─── Given information

/-- An LDI frame that has completed and waits to be processed in the next SCLK frame (R10, R48). -/
structure LdiRx where
  /-- The sync word and the CRC were right. -/
  good : Bool
  fcnt : Nat
  flags : Nat
  /-- The 764 checked bytes of the frame. -/
  bytes : List Nat
  deriving DecidableEq, Repr

/-- An LDO frame as LINK closes it (R43, R45). -/
structure LdoFrame where
  fcnt : Nat
  underrun : Bool
  slip : Bool
  /-- Four 32 kHz samples per slot. -/
  pcm : List (List Int)
  /-- The 16 control words. -/
  ctl : List Nat
  mgmt : Option Mgmt
  deriving DecidableEq, Repr

/-- The training of a link: a scan over taps or a confirmation at one tap (R46). -/
inductive Training where
  /-- Scan of taps `lo`–`hi`: tap under trial, its frames and good frames so far, the pass map. -/
  | scan (fast : Bool) (lo hi tap frames good map : Nat)
  /-- Confirmation at the chosen tap: frames and consecutive good frames. -/
  | confirm (fast : Bool) (frames good : Nat)
  deriving DecidableEq, Repr

/-- One line link beyond LNK_STAT, its counters and its tap map (R45–R49, R55). -/
structure Link where
  training : Option Training := none
  /-- LINK_EN was cleared: DISABLED at the next frame boundary. -/
  disabling : Bool := false
  /-- The frame received in this SCLK frame. -/
  rx : Option LdiRx := none
  /-- Consecutive frames without the sync word. -/
  noSync : Nat := 0
  /-- Frames of the CRC errors of the last second (R47). -/
  crcAt : List Nat := []
  /-- FE_ALARM of the last good frame. -/
  feAlarm : Bool := false
  /-- The frame in which the link went DOWN. -/
  downAt : Nat := 0
  /-- Messages waiting, oldest first, and the next SEQ. -/
  mgmt : List Mgmt := []
  mgmtSeq : Nat := 0
  /-- The LDO frame closed at FPHASE 0 of this frame, until it leaves. -/
  closed : Option LdoFrame := none
  /-- Link frames started in this SCLK frame. -/
  started : Nat := 0
  /-- The last LDO frame that left on the lane. -/
  sent : Option LdoFrame := none
  deriving DecidableEq, Repr

/-- One bank's clock inputs (R47, R49, R50). -/
structure Bank where
  /-- Frames for which clock and frame pulses have been regular since the last fault. -/
  regular : Nat := 0
  /-- The kinds of slip posted in this frame, 2 × transmit + kind: the bank posts none of them twice. -/
  slipPosted : List Nat := []
  deriving DecidableEq, Repr

/-- A debounce count in progress: the new value, the good frames it has held, the frame that first showed it (R51). -/
structure Deb where
  value : Bool := false
  count : Nat := 0
  stamp : Nat := 0
  deriving DecidableEq, Repr

/-- A cadence on a line (R53, R402). -/
structure Cadence where
  /-- The latched (ON, OFF) counts of the four segments. -/
  segs : List (Nat × Nat)
  seg : Nat
  /-- RING_ON of the current part of the segment. -/
  on : Bool
  /-- The frame at whose close the current part ends. -/
  due : Nat
  cycles : Nat
  done : Nat
  /-- MODE and RING_ON before LINE_RING. -/
  prevMode : Nat
  prevOn : Nat
  deriving DecidableEq, Repr

/-- One line's status and control (R51–R54). -/
structure Line where
  /-- Debounce counts of status bits 15–11, keyed by bit. -/
  deb : Tab Deb := []
  /-- Stamp of the previous OFFHOOK change. -/
  hookAt : Option Nat := none
  /-- The control word in force for the next LDO close. -/
  ctl : Nat := 0
  cadence : Option Cadence := none
  /-- The part of the cadence in progress ends at the next close (R53). -/
  stepDue : Bool := false
  /-- A debounced ring trip whose action falls at the next close (R54). -/
  trip : Option Nat := none
  /-- LINE_RING_DONE events due at the next close: cycles completed. -/
  doneDue : List Nat := []
  /-- First playout instant after CTX_BIND_LINE plus 2: TX_UNDERRUN counts from this frame (R11). -/
  underrunFrom : Option Nat := none
  /-- The last input samples of the transmit interpolator, newest first (R45). -/
  txHist : List Int := []
  /-- The last samples as LINK sent them, newest first: the ECE's reference (R84). -/
  ref : List Int := []
  deriving DecidableEq, Repr

/-- The LINK blocks beyond their registers. -/
structure LinkSt where
  links : Tab Link := []
  banks : Tab Bank := []
  lines : Tab Line := []
  deriving DecidableEq, Repr

/-- A measurement in progress (R75). -/
structure Meas where
  /-- First frame of the window. -/
  start : Nat
  len : Nat
  freq : Nat
  dest : Nat
  /-- Output rate of the line's set, Hz. -/
  rate : Nat
  /-- FTIME of the first output, once there is one. -/
  first : Option Nat := none
  /-- Outputs taken. -/
  count : Nat := 0
  skip : Nat := 0
  /-- Outputs that count: index in the window and value, newest first. -/
  vals : List (Nat × Int) := []
  deriving DecidableEq, Repr

/-- The line block in progress (R69, R70). -/
structure Blk where
  t : Nat
  nsamp : Nat
  flags : Nat := 0
  unset : Nat := 0
  fault : Nat := 0
  deriving DecidableEq, Repr

/-- The decimator of one line (R58–R67). -/
structure LdcLine where
  /-- LINE_CFG as it is in force (R68). -/
  cfg : Nat := 0
  /-- Phase delay line, newest first; `none` is a replaced sample (R58). -/
  delay : List (Option Int) := []
  /-- Integrators and combs of stage 1, modulo 2^24 (R59). -/
  integ : List Nat := [0, 0, 0, 0]
  comb : List Nat := [0, 0, 0, 0]
  /-- Delay lines of stages 2 and 3, newest first. -/
  st2 : List Int := []
  st3 : List Int := []
  /-- Modulator samples since the last reset (R65). -/
  cnt : Nat := 0
  /-- The last reset was a full clear (R68). -/
  full : Bool := true
  /-- Frames still to carry the link-fault mark (R71). -/
  tail : Nat := 0
  /-- Stage 2 has saturated since the last output (R77). -/
  sat2 : Bool := false
  blk : Option Blk := none
  meas : Option Meas := none
  deriving DecidableEq, Repr

/-- A filter set's cross-fade (R73, R74). -/
structure SetSt where
  /-- The running fade: outputs computed and the length exponent latched at its start. -/
  fade : Option (Nat × Nat) := none
  /-- A requested fade starts at the next frame. -/
  starting : Bool := false
  /-- The pending swap starts at the next frame: the fade before it has ended. -/
  owed : Bool := false
  deriving DecidableEq, Repr

/-- The LDC blocks beyond their registers. -/
structure LdcSt where
  lines : Tab LdcLine := []
  /-- Filter sets, keyed 8 × bank + set. -/
  sets : Tab SetSt := []
  /-- Coefficients, 20-bit codes, keyed by `coefKey`. -/
  coefs : Tab Nat := []
  /-- Link and bank sync triggers: bank, sync frame, link mask (R34). -/
  trig : List (Nat × Nat × Nat) := []
  /-- Banks whose LDC.RST takes effect at the next frame (R78). -/
  rst : List Nat := []
  /-- Lines whose LINE_CFG has been written since the last frame began (R68). -/
  dirty : List Nat := []
  deriving DecidableEq, Repr

/-- A recorded sample pair with the live residual and the FLAGS of R85. -/
structure EceEntry where
  x : Int
  y : Int
  e : Int
  flags : Nat
  deriving DecidableEq, Repr

/-- The background filter of an echo instance (R97–R101): a slot, or two for wideband. -/
structure EceBg where
  /-- 0 loaded by ECE_LOAD; 1 replay or real time before the comparison; 2 comparison; 3 decided. -/
  phase : Nat
  h : List Int
  /-- It belongs to a retro-convergence. -/
  retro : Bool := true
  /-- Frame T0 and replay length R in frames. -/
  t0 : Nat := 0
  r : Nat := 0
  /-- Sample time of the next sample to read. -/
  pos : Nat := 0
  /-- Its reference delay line, newest first. -/
  xs : List Int := []
  journal : Bool := false
  fallback : Bool := false
  /-- A journal read failed; the replay waits for its restart. -/
  failed : Bool := false
  /-- Oldest ring entries taken at the grant, before the frame that overwrites them (R98). -/
  held : List EceEntry := []
  /-- Short power average of the reference it reads. -/
  sx : Nat := 0
  /-- Comparison window: samples seen, samples with the far end active, residual energies. -/
  seen : Nat := 0
  far : Nat := 0
  eLive : Nat := 0
  eBg : Nat := 0
  /-- Energy of y over the same samples. -/
  eY : Nat := 0
  deriving DecidableEq, Repr

/-- A fade between the live and the background filter (R101): outputs computed, exponent, and whether it is a fade that
was pending. -/
structure EceFade where
  m : Nat
  k : Nat
  pending : Bool
  deriving DecidableEq, Repr

/-- Changes that take effect at the next frame boundary (R103). -/
structure EceNext where
  kind : Option Bool := none
  tlen : Option Nat := none
  bulk : Option Nat := none
  prof : Option Nat := none
  freeze : Option Bool := none
  bypass : Option Bool := none
  deriving DecidableEq, Repr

──────

§ Exercise prompt
Given the records above, return exactly the lines starting at the line containing "phase : Nat" and ending at the line containing "journal : Bool := false", including both.

§ Reply
  phase : Nat
  h : List Int
  /-- It belongs to a retro-convergence. -/
  retro : Bool := true
  /-- Frame T0 and replay length R in frames. -/
  t0 : Nat := 0
  r : Nat := 0
  /-- Sample time of the next sample to read. -/
  pos : Nat := 0
  /-- Its reference delay line, newest first. -/
  xs : List Int := []
  journal : Bool := false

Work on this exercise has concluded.